If there were no pictures, there were no books. Jesse Trasmere was not a reader, even of newspapers.
It was one o’clock in the afternoon and through the folds of his dressing-gown, the grey of his pyjama jacket showed open at his lean throat, for Mr. Trasmere had only just got out of bed. Presently he would dress in his rusty black suit and would be immensely wakeful until the dawn of tomorrow. He never went to bed until the grey showed in the sky, nor slept later than two o’clock in the afternoon.
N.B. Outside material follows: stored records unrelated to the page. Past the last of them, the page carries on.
-- ==== Sys2Proof/Machine/Management.lean ====
section
/-! DEFINITION. SPDM (R470), live firmware updates (R472, R473), and the management commands (R476): images, creating, removing and restoring contexts
(R409, R477 to R479), the power cap, telemetry, the error log and the quarantine list. -/

namespace Sys2Proof.Machine

/-! ## SPDM: R470 -/

/-- An SPDM request is answered; the request and the answer join the transcript. -/
def State.spdmReply (s : State) (name : String) (code status : Nat) (bytes : List Byte) : State :=
  let s := s.reply name status bytes
  { s with mgmt := { s.mgmt with script := s.mgmt.script ++ natBytes 1 code ++ s.cue.bytes ++ bytes } }

/-- SPDM requests wait while firmware updates itself (R473) and while a thermal trip holds the package (R475). -/
def State.spdmWaits (s : State) : Bool := s.updating || s.mgmt.tripped

/-- The stage of the exchange at least that a request needs; otherwise it is answered with status 1 (log 73). -/
def spdmAt (n : Nat) (act : State → State) (name : String) (s : State) : Host.Outcome State Fault Refusal :=
  .next (if s.spdmWaits then s else if s.mgmt.spdm < n then s.reply name 1 [] else act s).wake

/-- The measurement block of an index. -/
def Management.block (m : Management) (k : Nat) : List Byte :=
  match k with
  | 1 => natBytes 4 m.rom
  | 2 => shake256 (m.image m.active) 64
  | 3 => shake256 m.config 64
  | 4 => natBytes 4 (imageVersion (m.image m.active)) ++ natBytes 4 m.minimum
  | 5 => natBytes 4 m.active ++ natBytes 4 m.updates
  | _ => []

/-- The answers of the exchange, as SPDM lays them out (PRESUMED, log 73): the one version, 1.3; certificates, challenges and signed measurements; and raw
measurements, EdDSA Ed448 and SHA3-512. -/
def versionReply : List Byte := [0x10, 0x04, 0, 0, 0, 1, 0x00, 0x13]
def capabilitiesReply : List Byte := record 12 [(0, 1, 0x13), (1, 1, 0x61), (8, 4, 0x16)]
def algorithmsReply : List Byte := record 36 [(0, 1, 0x13), (1, 1, 0x63), (4, 2, 36), (6, 1, 1), (8, 4, 1), (12, 4, 2 ^ 11), (16, 4, 2 ^ 5)]

/-- GET_VERSION (R470): SPDM 1.3; a new transcript begins. -/
def execGetVersion (s : State) : Host.Outcome State Fault Refusal :=
  .next (if s.spdmWaits then s
    else ({ s with mgmt := { s.mgmt with spdm := 1, script := [] } } : State).spdmReply "GET_VERSION" 0x84 0 versionReply).wake
/-- GET_CAPABILITIES (R470). -/
def execGetCapabilities (s : State) : Host.Outcome State Fault Refusal :=
  spdmAt 1 (fun s => ({ s with mgmt := { s.mgmt with spdm := max 2 s.mgmt.spdm } } : State).spdmReply "GET_CAPABILITIES" 0xE1 0 capabilitiesReply)
    "GET_CAPABILITIES" s
/-- NEGOTIATE_ALGORITHMS (R470). -/
def execNegotiateAlgorithms (s : State) : Host.Outcome State Fault Refusal :=
  spdmAt 2 (fun s => ({ s with mgmt := { s.mgmt with spdm := 3 } } : State).spdmReply "NEGOTIATE_ALGORITHMS" 0xE3 0 algorithmsReply) "NEGOTIATE_ALGORITHMS" s
/-- GET_DIGESTS (R470): the digest of the chain in slot 0. -/
def execGetDigests (s : State) : Host.Outcome State Fault Refusal :=
  spdmAt 3 (fun s => s.spdmReply "GET_DIGESTS" 0x81 0 (sha3 Config.certChain)) "GET_DIGESTS" s
/-- GET_CERTIFICATE (R470): the chain in slot 0. -/
def execGetCertificate (s : State) : Host.Outcome State Fault Refusal :=
  spdmAt 3 (fun s => s.spdmReply "GET_CERTIFICATE" 0x82 0 Config.certChain) "GET_CERTIFICATE" s
/-- CHALLENGE (R470): the transcript, the request among it, is signed. -/
def execChallenge (s : State) : Host.Outcome State Fault Refusal :=
  spdmAt 3 (fun s => s.spdmReply "CHALLENGE" 0x83 0 (Config.ed448Sign (sha3 (s.mgmt.script ++ s.cue.bytes)))) "CHALLENGE" s
/-- What GET_MEASUREMENTS asks for, with its index: their number, every block, or one of them, each after its index; none of another index. -/
def Management.measured (m : Management) (k : Nat) : Option (List Byte) :=
  let one (k : Nat) : List Byte := natBytes 1 k ++ m.block k
  if k = 0 then some (natBytes 1 5)
  else if k = 0xFF then some ([1, 2, 3, 4, 5].flatMap one)
  else if k ≤ 5 then some (one k) else none

/-- GET_MEASUREMENTS (R470): the blocks of the index that the cue lists, all of them where it lists none, and a signature over them and the transcript; another
index is answered with status 1 (log 73). -/
def execGetMeasurements (s : State) : Host.Outcome State Fault Refusal :=
  spdmAt 3 (fun s => match s.mgmt.measured ((s.cue.nums.head?).getD 0xFF) with
    | none => s.reply "GET_MEASUREMENTS" 1 []
    | some bs => s.spdmReply "GET_MEASUREMENTS" 0xE0 0 (bs ++ Config.ed448Sign (sha3 (s.mgmt.script ++ s.cue.bytes ++ bs)))) "GET_MEASUREMENTS" s

/-! ## Live update: R472 -/

/-- Changes the management state. -/
def State.onMgmt (s : State) (f : Management → Management) : State := { s with mgmt := f s.mgmt }

/-- A management command is an act of the Ridge pair, compared before it takes effect (R468, R476). One that firmware does not serve now waits (R473, R475); in
recovery, too, it is served (R469). -/
def State.command (s : State) (act : State → State) : Host.Outcome State Fault Refusal := .next (if s.serving then act s.compared else s).wake

/-- IMAGE_STAGE (R472): the host writes an image to the inactive slot; one that passes steps 2 to 4 of R469 is staged. -/
def execImageStage (s : State) : Host.Outcome State Fault Refusal :=
  s.command fun s => s.onMgmt fun m =>
    let m := if m.active = 0 then { m with image1 := s.cue.bytes } else { m with image0 := s.cue.bytes }
    { m with update := if m.passes s.cue.bytes then .staged else .idle }

/-- FIRMWARE_UPDATE (R472): the host's update command. -/
def execFirmwareUpdate (s : State) : Host.Outcome State Fault Refusal :=
  s.command fun s => if s.mgmt.update == .staged then s.onMgmt fun m => { m with update := .quiescing } else s

/-- Every queue has stopped at a packet boundary: no packet is in the middle of its prologue. -/
def State.atBoundary (s : State) : Bool := s.queues.all fun q => q.packets.all fun p => p.pro.isNone

/-- HANDOVER (R472): from Quiescing once every queue has stopped, then the old image writes its handover structure, `bytes`, and the new one starts with
the emulated formats that `nums` gives: MXEMU, then the words of its format page (R99); with `yes` it does not know the structure's version (R473). -/
def execHandover (s : State) : Host.Outcome State Fault Refusal :=
  .next (if s.mgmt.tripped then s else match s.mgmt.update with
    | .quiescing => if s.atBoundary then s.onMgmt fun m => { m with update := .handing } else s
    | .handing => s.onMgmt fun m =>
        if s.cue.yes then { m with update := .idle, handover := s.cue.bytes, newEmu := s.mxemu }
        else
          { m with
            update := .trial
            handover := s.cue.bytes
            trial := s.hbeat.toNat
            newEmu := match s.cue.nums with | x :: _ => BitVec.ofNat 64 x &&& 0xFFFFFFC0 | [] => s.mxemu
            newPage := words s.cue.nums.tail }
    | _ => s).wake

/-- The descriptor of an emulable code (R99): those of the image as shipped, of which PLANES is 8 (log 74), or the one of a page that a later image brings. -/
def formatDescriptor (mxemu : DWord) (page : List Byte) (k : Nat) : List Byte :=
  if !mxemu.getLsbD k then zeros 16
  else if page != [] then (page ++ zeros 4096).drop (16 * k) |>.take 16
  else match k with
    | 6 => record 16 [(0, 1, 2), (1, 1, 8), (7, 1, 8)]
    | 7 => record 16 [(0, 1, 2), (1, 1, 4), (7, 1, 8)]
    | 8 => record 16 [(0, 1, 3), (1, 1, 6), (2, 1, 3), (3, 1, 2), (4, 2, 3), (7, 1, 8)]
    | _ => zeros 16
/-- The matrix format page (R99): the descriptors, and the tables that those of KIND 4 name. -/
def formatPageBytes (mxemu : DWord) (page : List Byte) : List Byte :=
  zeros 96 ++ ((List.range 26).flatMap fun k => formatDescriptor mxemu page (6 + k)) ++ ((page ++ zeros 4096).drop 512).take 3584

/-- The format page of a context is written. -/
def State.writeFormats (s : State) (c : Context) : State := s.firmwarePage c.pasid c.mxfmt.toNat (formatPageBytes s.mxemu s.mgmt.page)

/-- Every block is saved, and no prologue runs (R98). -/
def State.allSaved (s : State) : Bool := s.blocks.all fun b => !b.resident

/-- What a committed image emulates otherwise than the one before it comes into force while every block is saved: with the commit, or at a later restore
(R98, R99). -/
def State.adoptFormats (s : State) : State :=
  if s.mgmt.newEmu == s.mxemu || s.mgmt.update == .trial || !s.allSaved then s
  else
    let s : State := { s with mxemu := s.mgmt.newEmu, mgmt := { s.mgmt with page := s.mgmt.newPage } }
    s.ctxs.foldl (fun (s : State) c => s.writeFormats c) s

/-- TRIAL_HEARTBEAT (R472): the new image's first heartbeat, in time, commits it. -/
def execTrialHeartbeat (s : State) : Host.Outcome State Fault Refusal :=
  let m := s.mgmt
  .next (if m.update != .trial || decide (m.trial + 65536 < s.hbeat.toNat) then s
    else (s.onMgmt fun m => { m with update := .idle, active := 1 - m.active, updates := m.updates + 1 }).adoptFormats).wake

/-- UPDATE_ROLLBACK (R472): no heartbeat in 65,536 ticks, or, with `yes`, a structure that the new image refuses: the old image resumes. -/
def execUpdateRollback (s : State) : Host.Outcome State Fault Refusal :=
  .next (if s.mgmt.update == .trial && (s.cue.yes || decide (s.mgmt.trial + 65536 < s.hbeat.toNat)) then s.rollBack else s).wake

/-! ## Power, telemetry and lists: R475, R476, R467 -/

/-- POWER_CAP (R475): 1,500 W to 3,000 W in steps of 50 W; any other value is refused with status 1. -/
def execPowerCap (s : State) : Host.Outcome State Fault Refusal :=
  s.command fun s =>
    let w := nth s.cue.nums 0
    if 1500 ≤ w ∧ w ≤ 3000 ∧ w % 50 = 0 then (s.onMgmt fun m => { m with cap := w }).reply "POWER_CAP" 0 [] else s.reply "POWER_CAP" 1 []

/-- TELEMETRY (R476): the cap, whether the device gates, whether it is degraded, HBEAT, and what its sensors read, `bytes`. -/
def execTelemetry (s : State) : Host.Outcome State Fault Refusal :=
  s.command fun s => s.reply "TELEMETRY" 0 (words [s.mgmt.cap, bit s.mgmt.gated, bit s.mgmt.degraded, s.hbeat.toNat] ++ s.cue.bytes)

/-- ERROR_LOG (R476, R471). -/
def execErrorLog (s : State) : Host.Outcome State Fault Refusal :=
  s.command fun s => s.reply "ERROR_LOG" 0 (words (s.mgmt.errors.flatMap fun e => counted (e.kind :: e.pasid :: e.nums)))

/-- QUARANTINE_LIST (R467). -/
def execQuarantineList (s : State) : Host.Outcome State Fault Refusal :=
  s.command fun s => s.reply "QUARANTINE_LIST" (bit s.mgmt.degraded) (words (s.mgmt.quarantine ++ s.mgmt.failed))

/-- IMAGE_TRANSFER (R409): `nums` says what is done with the save area of a context: 0 the host reads from an offset a length, 1 it writes `bytes` at an
offset, 2 firmware writes the context's image there, at its start. -/
def execImageTransfer (s : State) : Host.Outcome State Fault Refusal :=
  s.command fun s => match s.cue.nums with
    | op :: pasid :: xs => match s.ctx? pasid with
      | none => s.reply "IMAGE_TRANSFER" 1 []
      | some c => match op, xs with
        | 0, [off, n] => if off + n ≤ c.saveSize then s.reply "IMAGE_TRANSFER" 0 (s.mem.read (c.saveBase + off) n) else s.reply "IMAGE_TRANSFER" 1 []
        | 1, [off] =>
          if off + s.cue.bytes.length ≤ c.saveSize then
            ({ s with mem := s.mem.write (c.saveBase + off) s.cue.bytes } : State).reply "IMAGE_TRANSFER" 0 []
          else s.reply "IMAGE_TRANSFER" 1 []
        | 2, _ =>
          match s.storeImage pasid 3 with
          | some s => s.reply "IMAGE_TRANSFER" 0 []
          | none => s.reply "IMAGE_TRANSFER" 1 []
        | _, _ => s.reply "IMAGE_TRANSFER" 1 []
    | _ => s.reply "IMAGE_TRANSFER" 1 []

/-! ## Creating contexts: R477, R478 -/

/-- Host memory at a host physical address (R101). -/
def hostBase : Nat := 2 * 2 ^ 48

/-- The placement table entry of its 16 bytes (R21). -/
def PlEntry.parse (bs : List Byte) : PlEntry :=
  ⟨BitVec.ofNat 8 (field bs 0 1), BitVec.ofNat 8 (field bs 1 1), BitVec.ofNat 16 (field bs 2 2), BitVec.ofNat 8 (field bs 4 1), BitVec.ofNat 16 (field bs 5 2)⟩

/-- A list names something twice. -/
def twice (xs : List Nat) : Bool := xs.eraseDups.length != xs.length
At six-thirty, to the second, Walters, his valet, would assist him into his overcoat, a light one if it was warm, a heavy, fur-lined garment if it was cold, and Mr. Trasmere would go for his walk and transact whatever business he found to his hand. But before he left the house there was a certain ceremonial, the locking of doors, the banishment of the valet to his own quarters, and the disappearance of Mr. Trasmere through the door which led from his study-dining-room to the basement of the house. This done he would go out. Walters had watched him from one of the upper windows scores of times, walking slowly down the street, an unfurled umbrella in one hand, a black bag in another. At eight-thirty to the minute he was back in the house. He invariably dined out. Walters would bring him a cup of black coffee and at ten o’clock would retire to his own room, which was separated from the main building by a heavy door which Mr. Trasmere invariably locked.
Once in the early days of his service, Walters had expostulated.
“Suppose there is a fire, sir,” he complained.
“You can get through your bath-room window on to the kitchen and if you can’t drop to the ground from there, you deserve to be burnt to death,” snarled the old man. “If you don’t like the job you needn’t stay. Those are the rules of my establishment and there are no others.”
So, night after night, Walters had gone to his room and Mr. Trasmere had shuffled after him in his slippered feet, had banged and locked the door upon him and had left Walters to solitude.
This procedure was only altered when the old man was taken ill one night and was unable to reach the door. Thereafter a key was hung in a small, glass-fronted case, in very much the same way as fire-keys are hung. In the event of his illness, or of any other unexpected happening, Walters could secure the key and answer the bell above his bed-head. That necessity had not arisen.
Every morning the valet found the door unlocked. At what hour old Jesse came he could not discover, but he guessed that his employer stopped on his way to bed in the morning to perform this service.
Walters was never allowed an evening off. Two days a week he was given twenty-four hours’ leave of absence, but he had to be in the house by ten.